YOUR GOAL => Copy exactly the lines of the data below that run from the line holding "have hro : (s.bus.chip" through the line holding "as itself. -/", both ends included.

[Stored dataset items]
-- ==== Sys2Proof/Laws/Frames.lean ====
section
/-! SUPPORT. Frames on the reference chips as instructions: what a frame of a kind leaves, the byte of a stream write, a poll after
an erase frame, and a range of erases. -/

namespace Sys2Proof.Machine

/-- A single frame that ends well. -/
theorem exec_frame {s : State} {i : Instr} (hk : keepsRegisters i = true)
    (hne : ∀ c rest, i ≠ .spiIdRead c rest ∧ i ≠ .spiSecurityRead c rest)
    (hg : firstError (transportGuard s i) = none) {data : List Byte} {b : Bus} (h : transportProc s i s.bus = .ok data b) :
    ∃ t, exec i s = .next t ∧ t.bus = b := by
  rw [exec_transport hk hne, perform_ok hg (State.onBus_ok h)]
  exact ⟨_, rfl, rfl⟩

/-- A frame that makes a ready chip busy, sent alone. -/
theorem busy_frame {s : State} (hI : s.Inv) {c : ChipField} (hc : c.toNat < s.cfg.chips) (hf : s.cfg.hasBusFault = false)
    (hb : (s.bus.chip c.toNat).busy = false) {hdr : List Byte} (hl : hdr.length = 4) {i : Instr} (hk : keepsRegisters i = true)
    (hne : ∀ c rest, i ≠ .spiIdRead c rest ∧ i ≠ .spiSecurityRead c rest)
    (hg : firstError (transportGuard s i) = none)
    (hp : transportProc s i s.bus = noData (issueBusy s.cfg c.toNat hdr) s.bus ∨
      ∃ p, transportProc s i s.bus = noData (fun b => issueBusy s.cfg c.toNat hdr (b.noteCommit s.cfg c.toNat p)) s.bus) :
    ∃ (t : State) (ch1 : Chip), exec i s = .next t ∧ t.bus.chip c.toNat = ch1.deselect s.cfg c.toNat ∧
      ch1.busy = false ∧ ch1.received = hdr ∧ ch1.main = (s.bus.chip c.toNat).main ∧ (∀ q, ch1.buf q = (s.bus.chip c.toNat).buf q) ∧
      ch1.doubts = (s.bus.chip c.toNat).doubts ∧ ch1.commits = (s.bus.chip c.toNat).commits := by
  have hc' : c.toNat < s.bus.chips.length := by rw [hI.devices]; exact hc
  rcases hp with hp | ⟨p, hp⟩
  · obtain ⟨b', ch1, h1, -, -, -, h5, h6⟩ := issueBusy_ready hf hl hc' hb
    obtain ⟨t, ht, rfl⟩ := exec_frame hk hne hg (data := []) (b := b') (by rw [hp, noData, h1]; rfl)
    exact ⟨t, ch1, ht, h5, h6⟩
  · obtain ⟨b', ch1, h1, -, -, -, h5, h6⟩ := issueBusy_ready hf hl (b := s.bus.noteCommit s.cfg c.toNat p) hc' hb
    obtain ⟨t, ht, rfl⟩ := exec_frame hk hne hg (data := []) (b := b') (by rw [hp, noData, h1]; rfl)
    exact ⟨t, ch1, ht, h5, h6⟩

/-- An erase frame and its poll on a ready chip. -/
theorem erase_poll {s : State} (hI : s.Inv) (hi : s.idle = true) {c : ChipField} (hc : c.toNat < s.cfg.chips) (hf : s.cfg.hasBusFault = false)
    (hb : (s.bus.chip c.toNat).busy = false) {hdr : List Byte} (hl : hdr.length = 4) {i : Instr} (hk : keepsRegisters i = true)
    (hne : ∀ c rest, i ≠ .spiIdRead c rest ∧ i ≠ .spiSecurityRead c rest)
    (hg : firstError (transportGuard s i) = none)
    (hp : transportProc s i = noData (eraseAndPoll s.cfg c.toNat hdr)) :
    ∃ (t : State) (ch1 : Chip), exec i s = .next t ∧ Chip.SameBytes c.toNat (ch1.deselect s.cfg c.toNat) (t.bus.chip c.toNat) ∧
      ch1.busy = false ∧ ch1.received = hdr ∧ ch1.main = (s.bus.chip c.toNat).main ∧ (∀ q, ch1.buf q = (s.bus.chip c.toNat).buf q) ∧
      ch1.doubts = (s.bus.chip c.toNat).doubts ∧ ch1.commits = (s.bus.chip c.toNat).commits := by
  have hc' : c.toNat < s.bus.chips.length := by rw [hI.devices]; exact hc
  obtain ⟨b', ch1, h1, h2, h3, -, h5, h6⟩ := issueBusy_ready hf hl hc' hb
  have hk1 := kept_sameBytes s.cfg c.toNat (ch1.deselect s.cfg c.toNat)
  have hs1 : b'.Has c.toNat (Chip.SameBytes c.toNat (ch1.deselect s.cfg c.toNat)) := by
    intro ch hch
    rw [← h5, Bus.chip_of_getElem? hch]
    exact Chip.sameBytes_refl _ _
  have hkeep := noData_keeps (f := fun b => pollReady s.cfg c.toNat b) (hk1.pollReady (sameBytes_blind _ _) hs1 h2 fun _ => storesNothing_status _)
  have hlen : (pollReady s.cfg c.toNat b').All fun b => b.chips.length = s.bus.chips.length := by
    have hcl : Closed s.cfg c.toNat (fun b => b.chips.length = s.bus.chips.length) :=
      ⟨fun b h => by simpa using h, fun b h => by simpa using h, fun b o h => by simpa using h,
        fun b h => by simpa using h, fun b h => by simpa using h, fun b p h => by simpa using h, fun b h => by simpa using h⟩
    exact hcl.pollReady h3
  have hproc : transportProc s i s.bus = noData (fun b => pollReady s.cfg c.toNat b) b' := by
    rw [hp, noData, eraseAndPoll, h1]; rfl
  rw [exec_transport hk hne]
  cases hr : pollReady s.cfg c.toNat b' with
  | ok a b2 =>
    rw [hr] at hlen
    rw [noData, hr] at hkeep
    have hx : transportProc s i s.bus = .ok [] b2 := by rw [hproc, noData, hr]; rfl
    exact ⟨_, ch1, perform_ok hg (State.onBus_ok hx), hkeep _ (Bus.getElem?_chip (by rw [show b2.chips.length = _ from hlen]; exact hc')), h6⟩
  | raise e d b2 =>
    rw [hr] at hlen
    rw [noData, hr] at hkeep
    have hx : transportProc s i s.bus = .raise e d b2 := by rw [hproc, noData, hr]; rfl
    refine ⟨_, ch1, perform_raise hg (State.onBus_raise hx), ?_, h6⟩
    show Chip.SameBytes _ _ ((State.abort { s with bus := b2 }).bus.chip _)
    rw [State.abort_bus_idle (s := { s with bus := b2 }) hi, State.release]
    have hl2 : c.toNat < b2.chips.length := by rw [show b2.chips.length = _ from hlen]; exact hc'
    simp only
    split
    · next j hj => exact hkeep.2 j hj _ (Bus.getElem?_chip (by rw [Bus.desel_length]; exact hl2))
    · exact hkeep.1 _ (Bus.getElem?_chip hl2)

/-- R9, R83: the commit frame of buffer `q` that `COMMIT_VARIANT` selects, sent alone. -/
theorem commit_exec {s : State} (hi : s.idle = true) {c : ChipField} (hc : c.toNat < s.cfg.chips) (q : Parity) {a : AddrField}
    (ha : isPageField s.cfg a = true) {b : Bus}
    (h : issueBusy s.cfg c.toNat (opcCommit s.cfg q :: addrBytes a) (s.bus.noteCommit s.cfg c.toNat (decodePage s.cfg a)) = .ok () b) :
    ∃ t, exec (commitInstr s.cfg q c a) s = .next t ∧ t.bus = b := by
  cases q <;> cases hv : s.cfg.commitVariant
  · rw [show opcCommit s.cfg .a = opcBuf1Commit by simp [opcCommit, hv]] at h
    rw [show commitInstr s.cfg .a c a = .spiBuf1Commit c a by simp [commitInstr, hv]]
    exact exec_frame (i := .spiBuf1Commit c a) (data := []) rfl (by simp) (frameChecks_none (by simp [hv, ha]) hi hc) (by simp only [transportProc, noData]; rw [h]; rfl)
  · rw [show opcCommit s.cfg .a = opcBuf1CommitAlt by simp [opcCommit, hv]] at h
    rw [show commitInstr s.cfg .a c a = .spiBuf1CommitAlt c a by simp [commitInstr, hv]]
    exact exec_frame (i := .spiBuf1CommitAlt c a) (data := []) rfl (by simp) (frameChecks_none (by simp [hv, ha]) hi hc) (by simp only [transportProc, noData]; rw [h]; rfl)
  · rw [show opcCommit s.cfg .b = opcBuf2Commit by simp [opcCommit, hv]] at h
    rw [show commitInstr s.cfg .b c a = .spiBuf2Commit c a by simp [commitInstr, hv]]
    exact exec_frame (i := .spiBuf2Commit c a) (data := []) rfl (by simp) (frameChecks_none (by simp [hv, ha]) hi hc) (by simp only [transportProc, noData]; rw [h]; rfl)
  · rw [show opcCommit s.cfg .b = opcBuf2CommitAlt by simp [opcCommit, hv]] at h
    rw [show commitInstr s.cfg .b c a = .spiBuf2CommitAlt c a by simp [commitInstr, hv]]
    exact exec_frame (i := .spiBuf2CommitAlt c a) (data := []) rfl (by simp) (frameChecks_none (by simp [hv, ha]) hi hc) (by simp only [transportProc, noData]; rw [h]; rfl)

/-- The byte of `WRITE_BYTE` on the bus and in the chip. -/
theorem send_chip {s : State} (hI : s.Inv) (hf : s.filling = true) (hb : s.cfg.hasBusFault = false)
    (ht : (s.bus.chip s.curW).Takes (s.handle s.curW).par) (v : Byte) :
    ∃ b, engSend s.curW v s = .ok () { s with bus := b } ∧ b.answers = s.bus.answers.drop 1 ∧ b.cs = some s.curW ∧
      b.chips.length = s.bus.chips.length ∧ (∃ rest, (b.chip s.curW).received = opcBufWrite (s.handle s.curW).par :: rest) ∧
      (b.chip s.curW).main = (s.bus.chip s.curW).main ∧ (b.chip s.curW).doubts = (s.bus.chip s.curW).doubts ∧
      (b.chip s.curW).commits = (s.bus.chip s.curW).commits ∧
      ∀ q o, (b.chip s.curW).bufByte s.curW q o =
        if q = (s.handle s.curW).par ∧ o = s.soff then v else (s.bus.chip s.curW).bufByte s.curW q o := by
  obtain ⟨-, hcs, data, hr1, hr2⟩ := hI.streaming hf
  have hc : s.curW < s.bus.chips.length := by rw [hI.devices]; exact hI.curW_lt
  obtain ⟨is, b, h⟩ := transferBlock_ok (c := s.curW) hb [v] s.bus
  obtain ⟨-, -, h3, -, -, h6, h7⟩ := (transferBlock_post (cfg := s.cfg) (c := s.curW) _ _).of_eq_ok h
  have hch := transferBlock_chips h s.curW
  rw [Bus.getElem?_chip hc, Option.map_some, if_pos hcs] at hch
  have hro : (s.bus.chip s.curW).received = opcBufWrite (s.handle s.curW).par :: 0 :: 0 :: 0 :: data := by
    rw [hr1, openFrame_eq]; rfl
  refine ⟨b, ?_, by simpa using h7, by rw [h3, hcs], h6, ?_, ?_, ?_, ?_, ?_⟩
  · rw [engSend, State.onBus_ok h]; rfl
  · rw [Bus.chip_of_getElem? hch]
    exact ⟨_, by simp only [Chip.hear, Chip.receive_received, Chip.settle_received, hro]; rfl⟩
  · rw [Bus.chip_of_getElem? hch]; simp
  · rw [Bus.chip_of_getElem? hch]; simp
  · rw [Bus.chip_of_getElem? hch]; simp
  · intro q o
    rw [Bus.chip_of_getElem? hch, Chip.hear, Chip.hear, Chip.receive_data ht.settle (by simpa using hro), Chip.settle_bufByte]
    have h0 : addrOf 0 0 0 = 0 := by decide
    have : (bufferOffset s.cfg (addrOf 0 0 0) + data.length) % s.cfg.pageSize = s.soff := by
      rw [h0, hr2, bufferOffset]
      simpa using Nat.mod_eq_of_lt hI.soff_lt
    rw [h0] at this
    rw [show addrOf 0#8 0#8 0#8 = 0 from h0, this]

/-- A chip reads as itself. -/
theorem has_same (c : Nat) (b : Bus) : b.Has c (Chip.SameBytes c (b.chip c)) := by
  intro ch hc
  rw [Bus.chip_of_getElem? hc]; exact Chip.sameBytes_refl _ _

/-- R89: a frame that stores nothing leaves a ready chip ready. -/
theorem kept_ready (cfg : Config) (d : Nat) : Kept cfg d StoresNothing (fun ch => ch.busy = false) where
  settle n ch h := Chip.settle_busy h
  select ch h := h
  receive o ch h _ := by simpa using h
  deselect ch h hq := by rw [hq.deselect]; exact h
  nil := .inl rfl
  cut _ _ h := h.cut

/-- Every chip is ready and nothing outside answers. -/
structure AllReady (cfg : Config) (b : Bus) : Prop where
  answers : b.answers = []
  length : b.chips.length = cfg.chips
  ready : ∀ c, c < cfg.chips → (b.chip c).busy = false

/-- No bus event changes the number of chips. -/
theorem closed_length (cfg : Config) (n c : Nat) : Closed cfg c (fun b => b.chips.length = n) :=
  ⟨fun b h => by simpa using h, fun b h => by simpa using h, fun b o h => by simpa using h,
    fun b h => by simpa using h, fun b h => by simpa using h, fun b p h => by simpa using h, fun b h => by simpa using h⟩

/-- R157, R86: one page erase whose poll ends well, among ready chips. -/
theorem erase_one {cfg : Config} (hf : cfg.hasBusFault = false) {b b' : Bus} {c p : Nat} (h0 : AllReady cfg b) (hc : c < cfg.chips)
    (hdec : decodePage cfg (encodePage cfg p) = p) (h : eraseAndPoll cfg c (pageEraseFrame cfg p) b = .ok () b') :
    AllReady cfg b' ∧ ∀ d, d < cfg.chips →
      (∀ x, (b'.chip d).mainByte d x = if d = c ∧ p * cfg.pageSize ≤ x ∧ x < p * cfg.pageSize + cfg.pageSize then 0xFF else (b.chip d).mainByte d x) ∧
      (∀ q o, (b'.chip d).bufByte d q o = (b.chip d).bufByte d q o) ∧
      (∀ x ∈ (b'.chip d).doubts, x ∈ (b.chip d).doubts) ∧ (d = c → (b'.chip d).doubts = []) := by
  have hc' : c < b.chips.length := by rw [h0.length]; exact hc
  have hlen : b'.chips.length = cfg.chips := by
    have := (closed_length cfg cfg.chips c).eraseAndPoll (pageEraseFrame cfg p) h0.length
    rw [h] at this; exact this
  obtain ⟨b1, ch1, k1, k2, k3, k4, k5, k6, k7, k8, k9, -⟩ := issueBusy_ready hf (hdr := pageEraseFrame cfg p) rfl hc' (h0.ready c hc)
  have hp : pollReady cfg c b1 = .ok () b' := by rw [eraseAndPoll, k1] at h; exact h
  obtain ⟨g1, g2, g3, g4, g5, g6, -⟩ := (pollLoop_answer hf _ (by rw [k4, h0.answers]; rfl) (by rw [k3]; exact hc')).of_eq_ok hp
  rw [Chip.deselect_pageErase k6 k7, addrOf_bytes, hdec] at k5
  refine ⟨⟨g1, hlen, fun d hd => ?_⟩, fun d hd => ?_⟩
  · by_cases hdc : c = d
    · subst hdc; exact g3
    · have := (kept_ready cfg d).eraseAndPoll ⟨fun _ h => h, fun _ h => h⟩ (pageEraseFrame cfg p) (b := b) (c := c) (by
        intro ch hch; rw [← Bus.chip_of_getElem? hch]; exact h0.ready d hd) hdc
      rw [h] at this
      exact this _ (Bus.getElem?_chip (by rw [hlen]; exact hd))
  · by_cases hdc : c = d
    · subst hdc
      refine ⟨fun x => ?_, fun q o => ?_, by simp [g6], fun _ => g6⟩
      · rw [Chip.mainByte_congr g4, k5, Chip.erasePages_mainByte, Chip.mainByte_congr k8]
        simp
      · rw [Chip.bufByte_congr (fun q => g5 q), k5, Chip.erasePages_bufByte, Chip.bufByte_congr k9]
    · have := (kept_sameBytes cfg d (b.chip d)).eraseAndPoll (sameBytes_blind _ _) (pageEraseFrame cfg p) (b := b) (c := c) (has_same _ _) hdc
      rw [h] at this
      have := this _ (Bus.getElem?_chip (by rw [hlen]; exact hd))
      refine ⟨fun x => ?_, this.2, this.1.2, fun h => absurd h.symm hdc⟩
      rw [this.1.1, if_neg (by rintro ⟨rfl, -⟩; exact hdc rfl)]

/-- R215: the page erases of a range of logical pages. -/
theorem eraseFrom_memory {cfg : Config} (hf : cfg.hasBusFault = false) (hN : 0 < cfg.chips) (k l : Nat) {b b' : Bus} (h0 : AllReady cfg b)
    (hdec : ∀ j, j < l + k → decodePage cfg (encodePage cfg (pageIndex cfg j)) = pageIndex cfg j) (h : eraseFrom cfg k l b = .ok () b') :
    ∀ d, d < cfg.chips →
      (∀ p o, o < cfg.pageSize → (b'.chip d).mainByte d (p * cfg.pageSize + o) =
        if l ≤ p * cfg.chips + d ∧ p * cfg.chips + d < l + k then 0xFF else (b.chip d).mainByte d (p * cfg.pageSize + o)) ∧
      (∀ q o, (b'.chip d).bufByte d q o = (b.chip d).bufByte d q o) ∧
      (∀ x ∈ (b'.chip d).doubts, x ∈ (b.chip d).doubts) ∧
      ((∃ j, l ≤ j ∧ j < l + k ∧ d = pageChip cfg j) → (b'.chip d).doubts = []) := by
  induction k generalizing l b with
  | zero =>
    obtain rfl : b = b' := by simpa [eraseFrom] using h
    intro d hd
    exact ⟨fun p o ho => by rw [if_neg (by omega)], fun _ _ => rfl, fun _ h => h, by rintro ⟨j, h1, h2, -⟩; omega⟩
  | succ k ih =>
    rw [eraseFrom] at h
    cases he : eraseAndPoll cfg (pageChip cfg l) (pageEraseFrame cfg (pageIndex cfg l)) b with
    | raise e c b1 => simp [he] at h
    | ok a b1 =>
      rw [he, Res.andThen_ok] at h
      obtain ⟨h1, h2⟩ := erase_one hf h0 (Nat.mod_lt _ hN) (hdec l (by omega)) he
      intro d hd
      obtain ⟨h3, h4, h7, h8⟩ := ih (l + 1) h1 (fun j hj => hdec j (by omega)) h d hd
      obtain ⟨h5, h6, h9, h10⟩ := h2 d hd
      refine ⟨fun p o ho => ?_, fun q o => (h4 q o).trans (h6 q o), fun x hx => h9 x (h7 x hx), ?_⟩
      · rw [h3 p o ho, h5]
        show (if _ then _ else if d = pageChip cfg l ∧ _ then _ else _) = _
        have hpg := page_mem (P := cfg.pageSize) (p := pageIndex cfg l) (k := 1) (x := p) ho
        rw [one_mul] at hpg
        simp only [hpg]
        have hdm : l = p * cfg.chips + d ↔ d = pageChip cfg l ∧ pageIndex cfg l ≤ p ∧ p < pageIndex cfg l + 1 := by
          unfold pageChip pageIndex
          constructor
          · rintro rfl
            rw [Nat.add_comm, Nat.add_mul_mod_self_right, Nat.mod_eq_of_lt hd, Nat.add_mul_div_right _ _ hN, Nat.div_eq_of_lt hd]
            omega
          · rintro ⟨h7, h8, h9⟩
            have : p = l / cfg.chips := by omega
            rw [this, h7, Nat.mul_comm]
            exact (Nat.div_add_mod l cfg.chips).symm
        by_cases hl : l = p * cfg.chips + d
        · rw [if_neg (by omega), if_pos (hdm.1 hl), if_pos (by omega)]
        · rw [if_neg (fun h => hl (hdm.2 h))]
          refine if_congr (by omega) rfl rfl
      · rintro ⟨j, hj1, hj2, hj3⟩
        by_cases hj : j = l
        · have hnil := h10 (hj ▸ hj3)
          exact List.eq_nil_iff_forall_not_mem.2 fun x hx => by have := h7 x hx; rw [hnil] at this; cases this
        · exact h8 ⟨j, by omega, by omega, hj3⟩

end Sys2Proof.Machine
end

WRITTEN ANSWER =>
  have hro : (s.bus.chip s.curW).received = opcBufWrite (s.handle s.curW).par :: 0 :: 0 :: 0 :: data := by
    rw [hr1, openFrame_eq]; rfl
  refine ⟨b, ?_, by simpa using h7, by rw [h3, hcs], h6, ?_, ?_, ?_, ?_, ?_⟩
  · rw [engSend, State.onBus_ok h]; rfl
  · rw [Bus.chip_of_getElem? hch]
    exact ⟨_, by simp only [Chip.hear, Chip.receive_received, Chip.settle_received, hro]; rfl⟩
  · rw [Bus.chip_of_getElem? hch]; simp
  · rw [Bus.chip_of_getElem? hch]; simp
  · rw [Bus.chip_of_getElem? hch]; simp
  · intro q o
    rw [Bus.chip_of_getElem? hch, Chip.hear, Chip.hear, Chip.receive_data ht.settle (by simpa using hro), Chip.settle_bufByte]
    have h0 : addrOf 0 0 0 = 0 := by decide
    have : (bufferOffset s.cfg (addrOf 0 0 0) + data.length) % s.cfg.pageSize = s.soff := by
      rw [h0, hr2, bufferOffset]
      simpa using Nat.mod_eq_of_lt hI.soff_lt
    rw [h0] at this
    rw [show addrOf 0#8 0#8 0#8 = 0 from h0, this]

/-- A chip reads as itself. -/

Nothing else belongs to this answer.